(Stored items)
---

-- ==== Sys2Proof/Certificates/Slice0/Obligations.lean ====
section
/-! DEFINITION. The statements for the provers, one per group of commands, and the invariants of a step. `OnlyRegs s t l` says the frame of a command
that acts on registers alone. -/
open Sys2Proof Sys2Proof.Machine

/-! ## Power, reset and boot (R453 to R457, R556 to R571) -/

/-- A rail that rises above a tenth, becomes valid or falls below its minimum changes in the VDD_AUX domain alone; one that becomes valid out of
order sets SEQ_VIOLATION; a rail but VDD_AUX that goes off is off, and the C0 latch stays while a rail is up (R486, R556 to R560). The pins, the
reference clocks and the I3C address: one field each, nothing else (R565, R568, R570, R569). -/
def Obligations.Rails_and_pins_take_their_level : Prop :=
  (∀ (s : State) (rail : Fin 12) (us : Nat),
       exec (.railTransition rail .aboveTenth us) s =
         .next (updAux s fun x => { x with rails := updAt x.rails rail.val fun q => { q with above := true } }) ∧
       exec (.railTransition rail .belowMin us) s =
         .next (updAux s fun x => { x with rails := updAt x.rails rail.val fun q => { q with valid := false } }) ∧
       (railOffends s.chip.aux.rails rail.val us = false →
         exec (.railTransition rail .valid us) s =
           .next (updAux s fun x => { x with rails := updAt x.rails rail.val fun _ => ⟨true, true, us⟩ })) ∧
       (railOffends s.chip.aux.rails rail.val us = true → ∃ t, exec (.railTransition rail .valid us) s = .next t ∧
         t = updAux s (fun _ => t.chip.aux) ∧ t.chip.aux.seqViolation = true ∧
         (s.chip.aux.seqViolation = false ∧ s.chip.aux.uvSeen = false → t.chip.aux.rail = BitVec.ofNat 4 rail.val)) ∧
       (rail.val ≠ 0 → exec (.railTransition rail .off us) s =
         .next (updAux s fun x => { x with rails := updAt x.rails rail.val fun _ => Rail.off,
                                           c0 := x.c0 && (updAt x.rails rail.val fun _ => Rail.off).any (·.above) }))) ∧
  (∀ (s : State) (addr : BitVec 7),
       exec .resetNAssert s = .next { s with chip := { s.chip with pins := { s.chip.pins with resetN := false } } } ∧
       exec .perstNDeassert s = .next { s with chip := { s.chip with pins := { s.chip.pins with perstN := true } } } ∧
       exec .referenceClockStable s = .next { s with chip := { s.chip with aux := { s.chip.aux with clocks := true } } } ∧
       exec (.i3cDynamicAddress addr) s = .next { s with chip := { s.chip with aux := { s.chip.aux with i3c := some addr } } })

/-- POWER_CYCLE ends every latch: the VDD_AUX domain and the C0 latch are clear, registers and HBM are at reset, and the commands that wait stay
(R486, R559, R571). NODE_RESET with stable clocks and nothing latched resets registers,
HBM, the schedule, the stored objects and the fault state, and keeps the VDD_AUX domain; MODE_HALL and the tray slot are sampled (R29, R566, R567).
Both keep the mapping, the journal and LOST_MAP of every object but those that were LOADING or DRAINING, of which nothing stays (R155). A latched C0 fault or sequencing violation outlives the node reset, which then changes nothing but the pin
(R486, R567). -/
def Obligations.Resets_keep_what_outlives_them : Prop :=
  let kept (s t : State) : Prop :=
    (∀ k, k / 2 ^ 32 ∉ emptiedRanges s → Tbl.get t.mem.flash.plots k = Tbl.get s.mem.flash.plots k) ∧
    (∀ k q, (k, q) ∈ t.mem.flash.plots → k / 2 ^ 32 ∉ emptiedRanges s) ∧
    (∀ j, j ∈ t.mem.flash.journal ↔ j ∈ s.mem.flash.journal ∧ j.coll ∉ emptiedRanges s) ∧
    (∀ l, l ∈ t.mem.flash.lost ↔ l ∈ s.mem.flash.lost ∧ l.range ∉ emptiedRanges s) ∧
    (emptiedRanges s = [] → t.mem.flash.spill = s.mem.flash.spill)
  (∀ s : State, ∃ t, exec .powerCycle s = .next t ∧
       t.chip.aux = Aux.off ∧ t.c0 = false ∧ t.chip.pins.resetN = false ∧ t.regs = [] ∧ t.mem.hbm = [] ∧ t.sched = Sched.reset ∧
       kept s t ∧ t.pending = s.pending) ∧
  (∀ (s : State) (m : Bool) (slot : Fin 8), s.chip.aux.clocks = true → s.c0 = false → s.chip.aux.seqViolation = false →
       ∃ t, exec (.nodeReset m slot) s = .next t ∧
         t.hall = m ∧ t.chip.pins.traySlot = slot.val ∧ t.chip.pins.resetN = true ∧ t.chip.aux = s.chip.aux ∧
         t.regs = [] ∧ t.mem.hbm = [] ∧ t.sched = Sched.reset ∧ t.store = Store.reset ∧ t.faults = Faults.reset ∧
         kept s t ∧ t.pending = s.pending) ∧
  (∀ (s : State) (m : Bool) (slot : Fin 8), s.chip.aux.clocks = true → (s.c0 = true ∨ s.chip.aux.seqViolation = true) →
       exec (.nodeReset m slot) s = .next { s with chip := { s.chip with pins := { s.chip.pins with resetN := true } } })

/-- BOOT_ROM_HANDOVER of a good image: STAGE reads HANDOVER, and the interrupt controller, TIER_WIDTH and the level bytes are set; with both copies
bad STAGE reads FAILED with the error code. Nothing else of the node changes (R532, R555, R568). RECOVERY with the flash running takes the tables
that waited for it; where one block is known, it is CLOSED if it was being programmed, and ERASED and counted in SUSPECT_COUNT if it was SUSPECT;
where one collection with a checkpoint and no journal is known, it is SERVING from the checkpoint as the snapshot of epoch 0 (R236, R363, R365). -/
def Obligations.Boot_and_recovery : Prop :=
  (∀ (s : State) (c0 c1 : Bool) (e l m : Byte), bootStage s = 0 →
       ((c0 || c1) = true → s.chip.test.ir ≠ 0x10 → ∃ t, exec (.bootRomHandover c0 c1 e l m) s = .next t ∧
         bootStage t = 2 ∧ t.chip = { s.chip with intc := Intc.reset, bootLevel := (l, m) } ∧ rd t Reg.intc.TIER_WIDTH = 8 ∧
         (∀ a, a ≠ Reg.atrium.MC_BOOT → a ≠ Reg.intc.TIER_WIDTH → rd t a = rd s a) ∧
         t = { s with regs := t.regs, chip := t.chip }) ∧
       ((c0 || c1) = false → ∃ t, exec (.bootRomHandover c0 c1 e l m) s = .next t ∧
         bootStage t = 0x0F ∧ rdf t Reg.atrium.MC_BOOT 7 0 = e.toNat ∧ OnlyRegs s t [Reg.atrium.MC_BOOT])) ∧
  (∀ s : State, flashRunning s = true → s.c0 = false →
       (∀ l, ∃ t, exec (.recovery l) s = .next t ∧ t.mem.flash.tables = []) ∧
       (s.mem.flash.ckpts = [] → s.mem.flash.tables = [] → ∀ key b, s.mem.flash.blocks = [(key, b)] → ∃ t, exec (.recovery ⟨[], []⟩) s = .next t ∧
         t.store.colls = s.store.colls ∧ (b.st = .open_ → block? t key = some { b with st := .closed }) ∧
         (b.st = .suspect → block? t key = some { b with st := .erased, erases := b.erases + 1, pages := 0, spill := 0, suspends := 0,
                                                         suspended := false, bad := false, sys := false } ∧
           rd t Reg.ft.SUSPECT_COUNT = counted Reg.ft.SUSPECT_COUNT (rd s Reg.ft.SUSPECT_COUNT))) ∧
       (s.mem.flash.blocks = [] → s.mem.flash.tables = [] → s.mem.flash.journal = [] → ∀ n k v, s.mem.flash.ckpts = [(n, [k])] → k.versions = [v] →
         Tbl.get s.store.colls n = none → ∃ t, exec (.recovery ⟨[], []⟩) s = .next t ∧ Tbl.get t.store.colls n = some (recoverColl s k v []) ∧
           (∀ m, m ≠ n → Tbl.get t.store.colls m = Tbl.get s.store.colls m) ∧ (recoverColl s k v []).life = .serving ∧
           (recoverColl s k v []).versions.map (·.epoch) = [0]))

/-! ## PCIe (R412 to R437) -/

/-- Bus mastering and D-states of a function: its own state changes and no other function's (R413, R426). MSIX_UNMASK of a vector that is pending
sends its message at once and clears the pending bit (R426). -/
def Obligations.Functions_hold_and_send_interrupts : Prop :=
  (∀ (s : State) (i : Fin 256),
       exec (.busMasterDisable i) s = .next (setPciState s (.vf i) { pciState s (.vf i) with bme := false }) ∧
       (∃ t, exec (.busMasterEnable i) s = .next t ∧ (pciState t (.vf i)).bme = true ∧ t = { s with links := t.links } ∧
         ∀ j, j ≠ i → pciState t (.vf j) = pciState s (.vf j)) ∧
       exec (.d3hot (.vf i) true) s = .next (setPciState s (.vf i) { pciState s (.vf i) with d3 := true }) ∧
       (∃ t, exec (.d3hot (.vf i) false) s = .next t ∧ (pciState t (.vf i)).d3 = false ∧ t = { s with links := t.links } ∧
         ∀ j, j ≠ i → pciState t (.vf j) = pciState s (.vf j))) ∧
  (∀ (s : State) (i : Fin 256) (v : Fin 64), v.val < 16 → (pciState s (.vf i)).bme = true → (pciState s (.vf i)).d3 = false →
       (pciState s (.vf i)).pba.getLsbD v.val = true →
       ∃ t, exec (.msixUnmask (.vf i) v) s = .next t ∧ t.links.out = s.links.out ++ [.msix (.vf i) v.val] ∧
         (pciState t (.vf i)).unmasked.getLsbD v.val = true ∧ (pciState t (.vf i)).pba.getLsbD v.val = false ∧ t = { s with links := t.links })

/-- PCIE_LINK_CHANGE: the link's STATUS reports the trained rate, width and FLIT mode; only STATUS and the pending event change (R437). AER_ERROR:
the error bit of its kind in the PCIe page is set and ERR_COUNT counts it, whether or not the bit is masked; masked, it goes no further (R18, R437). -/
def Obligations.PcieLink_and_its_errors_are_reported : Prop :=
  (∀ (s : State) (rate : Fin 7) (w : Nat) (flit : Bool), rate.val ≠ 0 → w < 32 →
       ∃ t, exec (.pcieLinkChange rate w flit) s = .next t ∧ OnlyRegs s t [pcieStatusReg, pageBase .pcie 0 + 0x28] ∧
         fld (rd t pcieStatusReg) 0 0 = 1 ∧ fld (rd t pcieStatusReg) 3 1 = rate.val ∧ fld (rd t pcieStatusReg) 8 4 = w ∧
         fld (rd t pcieStatusReg) 9 9 = flit.toNat) ∧
  (∀ (s : State) (k : AerKind) (bit : Nat), (k, bit) ∈ [(AerKind.corr, 0), (.nonfatal, 1), (.fatal, 2)] →
       ∃ t, exec (.aerError k) s = .next t ∧ testBit (rd t (pageBase .pcie 0 + 0x30)) bit = true ∧
         rd t (pageBase .pcie 0 + 0x3C) = counted (pageBase .pcie 0 + 0x3C) (rd s (pageBase .pcie 0 + 0x3C)) ∧
         (testBit (rd s (pageBase .pcie 0 + 0x34)) bit = true → OnlyRegs s t [pageBase .pcie 0 + 0x30, pageBase .pcie 0 + 0x3C]))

---

▶ Exercise goal: Above are the records; print exactly the lines from the line with "s.chip.aux.seqViolation = true) →" to the line with "that waited for", including both, and nothing else.

▶ Answer for this exercise:
  (∀ (s : State) (m : Bool) (slot : Fin 8), s.chip.aux.clocks = true → (s.c0 = true ∨ s.chip.aux.seqViolation = true) →
       exec (.nodeReset m slot) s = .next { s with chip := { s.chip with pins := { s.chip.pins with resetN := true } } })

/-- BOOT_ROM_HANDOVER of a good image: STAGE reads HANDOVER, and the interrupt controller, TIER_WIDTH and the level bytes are set; with both copies
bad STAGE reads FAILED with the error code. Nothing else of the node changes (R532, R555, R568). RECOVERY with the flash running takes the tables
that waited for it; where one block is known, it is CLOSED if it was being programmed, and ERASED and counted in SUSPECT_COUNT if it was SUSPECT;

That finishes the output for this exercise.